Panda is open source, the BSD-licensed library used for data analysis in Python programming language. It is build on top of two most essential python packages numpy and matplotlib. If you have not installed panda please go through this link and play with the code. Data acquisition is the process of loading and reading data from various sources. To read any data from python panda package, we need to consider two important factor i.e. format and file path. The format is the way data is encoded. Different encoding schemes can be determined by the extensions used in the file name like .csv for comma separated value, others common encoding are .json, .xlsx, .sql etc. File path tells where the data is stored. It could be at local machine or link of the data hosting website.
Importing a CSV file with Panda
Reading data in panda can be done quickly in three lines. In panda, read_csv() method can read in files with columns separated by commas into a pandas dataframe. Here’s an example of reading the dataset of prices of used car.

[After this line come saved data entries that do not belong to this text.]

-- ==== Sys2Proof/Laws/State.lean ====
section
/-! SUPPORT. One lemma for each field and each reading under each update of one piece of the state, true by unfolding, so that no later
proof unfolds a record update. -/

namespace Sys2Proof.Laws

open Sys2Proof.Machine

variable (s : State)

/-! ### regWr -/

@[simp] theorem regWr_part (o : Nat) (v : Word) : (regWr s o v).part = s.part := (rfl)
@[simp] theorem regWr_now (o : Nat) (v : Word) : (regWr s o v).now = s.now := (rfl)
@[simp] theorem regWr_beacon (o : Nat) (v : Word) : (regWr s o v).beacon = s.beacon := (rfl)
@[simp] theorem regWr_slots (o : Nat) (v : Word) : (regWr s o v).slots = s.slots := (rfl)
@[simp] theorem regWr_tasks (o : Nat) (v : Word) : (regWr s o v).tasks = s.tasks := (rfl)
@[simp] theorem regWr_ctrs (o : Nat) (v : Word) : (regWr s o v).ctrs = s.ctrs := (rfl)
@[simp] theorem regWr_cores (o : Nat) (v : Word) : (regWr s o v).cores = s.cores := (rfl)
@[simp] theorem regWr_clusters (o : Nat) (v : Word) : (regWr s o v).clusters = s.clusters := (rfl)
@[simp] theorem regWr_mem (o : Nat) (v : Word) : (regWr s o v).mem = s.mem := (rfl)
@[simp] theorem regWr_granger (o : Nat) (v : Word) : (regWr s o v).granger = s.granger := (rfl)
@[simp] theorem regWr_streams (o : Nat) (v : Word) : (regWr s o v).streams = s.streams := (rfl)
@[simp] theorem regWr_dmas (o : Nat) (v : Word) : (regWr s o v).dmas = s.dmas := (rfl)
@[simp] theorem regWr_dmaNext (o : Nat) (v : Word) : (regWr s o v).dmaNext = s.dmaNext := (rfl)
@[simp] theorem regWr_net (o : Nat) (v : Word) : (regWr s o v).net = s.net := (rfl)
@[simp] theorem regWr_ports (o : Nat) (v : Word) : (regWr s o v).ports = s.ports := (rfl)
@[simp] theorem regWr_coll (o : Nat) (v : Word) : (regWr s o v).coll = s.coll := (rfl)
@[simp] theorem regWr_control (o : Nat) (v : Word) : (regWr s o v).control = s.control := (rfl)
@[simp] theorem regWr_step (o : Nat) (v : Word) : (regWr s o v).step = s.step := (rfl)
@[simp] theorem regWr_keeper (o : Nat) (v : Word) : (regWr s o v).keeper = s.keeper := (rfl)
@[simp] theorem regWr_power (o : Nat) (v : Word) : (regWr s o v).power = s.power := (rfl)
@[simp] theorem regWr_traces (o : Nat) (v : Word) : (regWr s o v).traces = s.traces := (rfl)
@[simp] theorem regWr_snaps (o : Nat) (v : Word) : (regWr s o v).snaps = s.snaps := (rfl)
@[simp] theorem regWr_commits (o : Nat) (v : Word) : (regWr s o v).commits = s.commits := (rfl)
@[simp] theorem regWr_out (o : Nat) (v : Word) : (regWr s o v).out = s.out := (rfl)
@[simp] theorem regWr_free (o : Nat) (v : Word) : (regWr s o v).free = s.free := (rfl)
@[simp] theorem regWr_pending (o : Nat) (v : Word) : (regWr s o v).pending = s.pending := (rfl)
@[simp] theorem slot_regWr (o : Nat) (v : Word) (q : Nat) : slot (regWr s o v) q = slot s q := (rfl)
@[simp] theorem core_regWr (o : Nat) (v : Word) (q : CoreRef) : coreOf (regWr s o v) q = coreOf s q := (rfl)
@[simp] theorem cluster_regWr (o : Nat) (v : Word) (q : ClusterRef) : cluster (regWr s o v) q = cluster s q := (rfl)
@[simp] theorem ctr_regWr (o : Nat) (v : Word) (q : Nat) : ctr (regWr s o v) q = ctr s q := (rfl)
@[simp] theorem port_regWr (o : Nat) (v : Word) (q : Nat) : port (regWr s o v) q = port s q := (rfl)
@[simp] theorem traceOf_regWr (o : Nat) (v : Word) (q : Nat) : traceOf (regWr s o v) q = traceOf s q := (rfl)
@[simp] theorem hasTile_regWr (o : Nat) (v : Word) (q : Nat) : hasTile (regWr s o v) q = hasTile s q := (rfl)

/-! ### wr -/

@[simp] theorem wr_part (p : PageRef) (o : Nat) (v : Word) : (wr s p o v).part = s.part := (rfl)
@[simp] theorem wr_now (p : PageRef) (o : Nat) (v : Word) : (wr s p o v).now = s.now := (rfl)
@[simp] theorem wr_beacon (p : PageRef) (o : Nat) (v : Word) : (wr s p o v).beacon = s.beacon := (rfl)
@[simp] theorem wr_slots (p : PageRef) (o : Nat) (v : Word) : (wr s p o v).slots = s.slots := (rfl)
@[simp] theorem wr_tasks (p : PageRef) (o : Nat) (v : Word) : (wr s p o v).tasks = s.tasks := (rfl)
@[simp] theorem wr_ctrs (p : PageRef) (o : Nat) (v : Word) : (wr s p o v).ctrs = s.ctrs := (rfl)
@[simp] theorem wr_cores (p : PageRef) (o : Nat) (v : Word) : (wr s p o v).cores = s.cores := (rfl)
@[simp] theorem wr_clusters (p : PageRef) (o : Nat) (v : Word) : (wr s p o v).clusters = s.clusters := (rfl)
@[simp] theorem wr_mem (p : PageRef) (o : Nat) (v : Word) : (wr s p o v).mem = s.mem := (rfl)
@[simp] theorem wr_granger (p : PageRef) (o : Nat) (v : Word) : (wr s p o v).granger = s.granger := (rfl)
@[simp] theorem wr_streams (p : PageRef) (o : Nat) (v : Word) : (wr s p o v).streams = s.streams := (rfl)
@[simp] theorem wr_dmas (p : PageRef) (o : Nat) (v : Word) : (wr s p o v).dmas = s.dmas := (rfl)
@[simp] theorem wr_dmaNext (p : PageRef) (o : Nat) (v : Word) : (wr s p o v).dmaNext = s.dmaNext := (rfl)
@[simp] theorem wr_net (p : PageRef) (o : Nat) (v : Word) : (wr s p o v).net = s.net := (rfl)
@[simp] theorem wr_ports (p : PageRef) (o : Nat) (v : Word) : (wr s p o v).ports = s.ports := (rfl)
@[simp] theorem wr_coll (p : PageRef) (o : Nat) (v : Word) : (wr s p o v).coll = s.coll := (rfl)
@[simp] theorem wr_control (p : PageRef) (o : Nat) (v : Word) : (wr s p o v).control = s.control := (rfl)
@[simp] theorem wr_step (p : PageRef) (o : Nat) (v : Word) : (wr s p o v).step = s.step := (rfl)
@[simp] theorem wr_keeper (p : PageRef) (o : Nat) (v : Word) : (wr s p o v).keeper = s.keeper := (rfl)
@[simp] theorem wr_power (p : PageRef) (o : Nat) (v : Word) : (wr s p o v).power = s.power := (rfl)
@[simp] theorem wr_traces (p : PageRef) (o : Nat) (v : Word) : (wr s p o v).traces = s.traces := (rfl)
@[simp] theorem wr_snaps (p : PageRef) (o : Nat) (v : Word) : (wr s p o v).snaps = s.snaps := (rfl)
@[simp] theorem wr_commits (p : PageRef) (o : Nat) (v : Word) : (wr s p o v).commits = s.commits := (rfl)
@[simp] theorem wr_out (p : PageRef) (o : Nat) (v : Word) : (wr s p o v).out = s.out := (rfl)
@[simp] theorem wr_free (p : PageRef) (o : Nat) (v : Word) : (wr s p o v).free = s.free := (rfl)
@[simp] theorem wr_pending (p : PageRef) (o : Nat) (v : Word) : (wr s p o v).pending = s.pending := (rfl)
@[simp] theorem slot_wr (p : PageRef) (o : Nat) (v : Word) (q : Nat) : slot (wr s p o v) q = slot s q := (rfl)
@[simp] theorem core_wr (p : PageRef) (o : Nat) (v : Word) (q : CoreRef) : coreOf (wr s p o v) q = coreOf s q := (rfl)
@[simp] theorem cluster_wr (p : PageRef) (o : Nat) (v : Word) (q : ClusterRef) : cluster (wr s p o v) q = cluster s q := (rfl)
@[simp] theorem ctr_wr (p : PageRef) (o : Nat) (v : Word) (q : Nat) : ctr (wr s p o v) q = ctr s q := (rfl)
@[simp] theorem port_wr (p : PageRef) (o : Nat) (v : Word) (q : Nat) : port (wr s p o v) q = port s q := (rfl)
@[simp] theorem traceOf_wr (p : PageRef) (o : Nat) (v : Word) (q : Nat) : traceOf (wr s p o v) q = traceOf s q := (rfl)
@[simp] theorem hasTile_wr (p : PageRef) (o : Nat) (v : Word) (q : Nat) : hasTile (wr s p o v) q = hasTile s q := (rfl)

/-! ### setFld -/

@[simp] theorem setFld_part (p : PageRef) (o hi lo v : Nat) : (setFld s p o hi lo v).part = s.part := (rfl)
@[simp] theorem setFld_now (p : PageRef) (o hi lo v : Nat) : (setFld s p o hi lo v).now = s.now := (rfl)
@[simp] theorem setFld_beacon (p : PageRef) (o hi lo v : Nat) : (setFld s p o hi lo v).beacon = s.beacon := (rfl)
@[simp] theorem setFld_slots (p : PageRef) (o hi lo v : Nat) : (setFld s p o hi lo v).slots = s.slots := (rfl)
@[simp] theorem setFld_tasks (p : PageRef) (o hi lo v : Nat) : (setFld s p o hi lo v).tasks = s.tasks := (rfl)
@[simp] theorem setFld_ctrs (p : PageRef) (o hi lo v : Nat) : (setFld s p o hi lo v).ctrs = s.ctrs := (rfl)
@[simp] theorem setFld_cores (p : PageRef) (o hi lo v : Nat) : (setFld s p o hi lo v).cores = s.cores := (rfl)
@[simp] theorem setFld_clusters (p : PageRef) (o hi lo v : Nat) : (setFld s p o hi lo v).clusters = s.clusters := (rfl)
@[simp] theorem setFld_mem (p : PageRef) (o hi lo v : Nat) : (setFld s p o hi lo v).mem = s.mem := (rfl)
@[simp] theorem setFld_granger (p : PageRef) (o hi lo v : Nat) : (setFld s p o hi lo v).granger = s.granger := (rfl)
@[simp] theorem setFld_streams (p : PageRef) (o hi lo v : Nat) : (setFld s p o hi lo v).streams = s.streams := (rfl)
@[simp] theorem setFld_dmas (p : PageRef) (o hi lo v : Nat) : (setFld s p o hi lo v).dmas = s.dmas := (rfl)
@[simp] theorem setFld_dmaNext (p : PageRef) (o hi lo v : Nat) : (setFld s p o hi lo v).dmaNext = s.dmaNext := (rfl)
@[simp] theorem setFld_net (p : PageRef) (o hi lo v : Nat) : (setFld s p o hi lo v).net = s.net := (rfl)
@[simp] theorem setFld_ports (p : PageRef) (o hi lo v : Nat) : (setFld s p o hi lo v).ports = s.ports := (rfl)
@[simp] theorem setFld_coll (p : PageRef) (o hi lo v : Nat) : (setFld s p o hi lo v).coll = s.coll := (rfl)
@[simp] theorem setFld_control (p : PageRef) (o hi lo v : Nat) : (setFld s p o hi lo v).control = s.control := (rfl)
@[simp] theorem setFld_step (p : PageRef) (o hi lo v : Nat) : (setFld s p o hi lo v).step = s.step := (rfl)
@[simp] theorem setFld_keeper (p : PageRef) (o hi lo v : Nat) : (setFld s p o hi lo v).keeper = s.keeper := (rfl)
@[simp] theorem setFld_power (p : PageRef) (o hi lo v : Nat) : (setFld s p o hi lo v).power = s.power := (rfl)
@[simp] theorem setFld_traces (p : PageRef) (o hi lo v : Nat) : (setFld s p o hi lo v).traces = s.traces := (rfl)
@[simp] theorem setFld_snaps (p : PageRef) (o hi lo v : Nat) : (setFld s p o hi lo v).snaps = s.snaps := (rfl)
@[simp] theorem setFld_commits (p : PageRef) (o hi lo v : Nat) : (setFld s p o hi lo v).commits = s.commits := (rfl)
@[simp] theorem setFld_out (p : PageRef) (o hi lo v : Nat) : (setFld s p o hi lo v).out = s.out := (rfl)
@[simp] theorem setFld_free (p : PageRef) (o hi lo v : Nat) : (setFld s p o hi lo v).free = s.free := (rfl)
@[simp] theorem setFld_pending (p : PageRef) (o hi lo v : Nat) : (setFld s p o hi lo v).pending = s.pending := (rfl)
@[simp] theorem slot_setFld (p : PageRef) (o hi lo v : Nat) (q : Nat) : slot (setFld s p o hi lo v) q = slot s q := (rfl)
@[simp] theorem core_setFld (p : PageRef) (o hi lo v : Nat) (q : CoreRef) : coreOf (setFld s p o hi lo v) q = coreOf s q := (rfl)
@[simp] theorem cluster_setFld (p : PageRef) (o hi lo v : Nat) (q : ClusterRef) : cluster (setFld s p o hi lo v) q = cluster s q := (rfl)
@[simp] theorem ctr_setFld (p : PageRef) (o hi lo v : Nat) (q : Nat) : ctr (setFld s p o hi lo v) q = ctr s q := (rfl)
@[simp] theorem port_setFld (p : PageRef) (o hi lo v : Nat) (q : Nat) : port (setFld s p o hi lo v) q = port s q := (rfl)
@[simp] theorem traceOf_setFld (p : PageRef) (o hi lo v : Nat) (q : Nat) : traceOf (setFld s p o hi lo v) q = traceOf s q := (rfl)
@[simp] theorem hasTile_setFld (p : PageRef) (o hi lo v : Nat) (q : Nat) : hasTile (setFld s p o hi lo v) q = hasTile s q := (rfl)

import pandas as pd url = "https://archive.ics.uci.edu/ml/machine-learning-databases/autos/imports-85.data" df = pd.read_csv(url)
Importing a CSV file without the header in Panda
The data does not include headers, we can add an argument ” headers = None” inside the “read_csv()” method, so that pandas will not automatically set the first row as a header as shown in the image above. But, Panda automatically set the column header as a list of integers as shown in the image below.
import pandas as pd url = "https://archive.ics.uci.edu/ml/machine-learning-databases/autos/imports-85.data" df = pd.read_csv(url,header=None)
Printing the dataframe
df prints the entire dataframe. (not recommended for large dataset)
df.head(n) to show the first n rows of the dataframe.
df.tail(n) to show bottom n rows of the dataframe.
Adding Headers in Panda
It is difficult to work with dataframe without meaningful column names, however column names can be assigned in pandas. You can replace the default header by
df.columns = headers
df.columns.values show the headers in your CSV file.
Exporting a Panda dataframe to CSV
After we have done some operations in the dataframe we may want to export our dataframe to the new CSV file. This can simply be done by using methods
to_csv(). The implementation is shown below:
#Export to csv path = "C:/Users/saugat/Desktop/python/extracted_automobile.csv" df.to_csv(path)
#Export to csv path = "C:\\Users\\saugat\\Desktop\\python\\extracted_automobile_next.csv" df.to_csv(path)
Note: path file should contain two backward slashes or forward slash otherwise the Unicode error will occur.
SyntaxError: (unicode error) 'unicodeescape' codec can't decode bytes in position 2-3: while extracting csv panda
Similarly, data could be read and save in other formats like JSON, Excel, sql etc.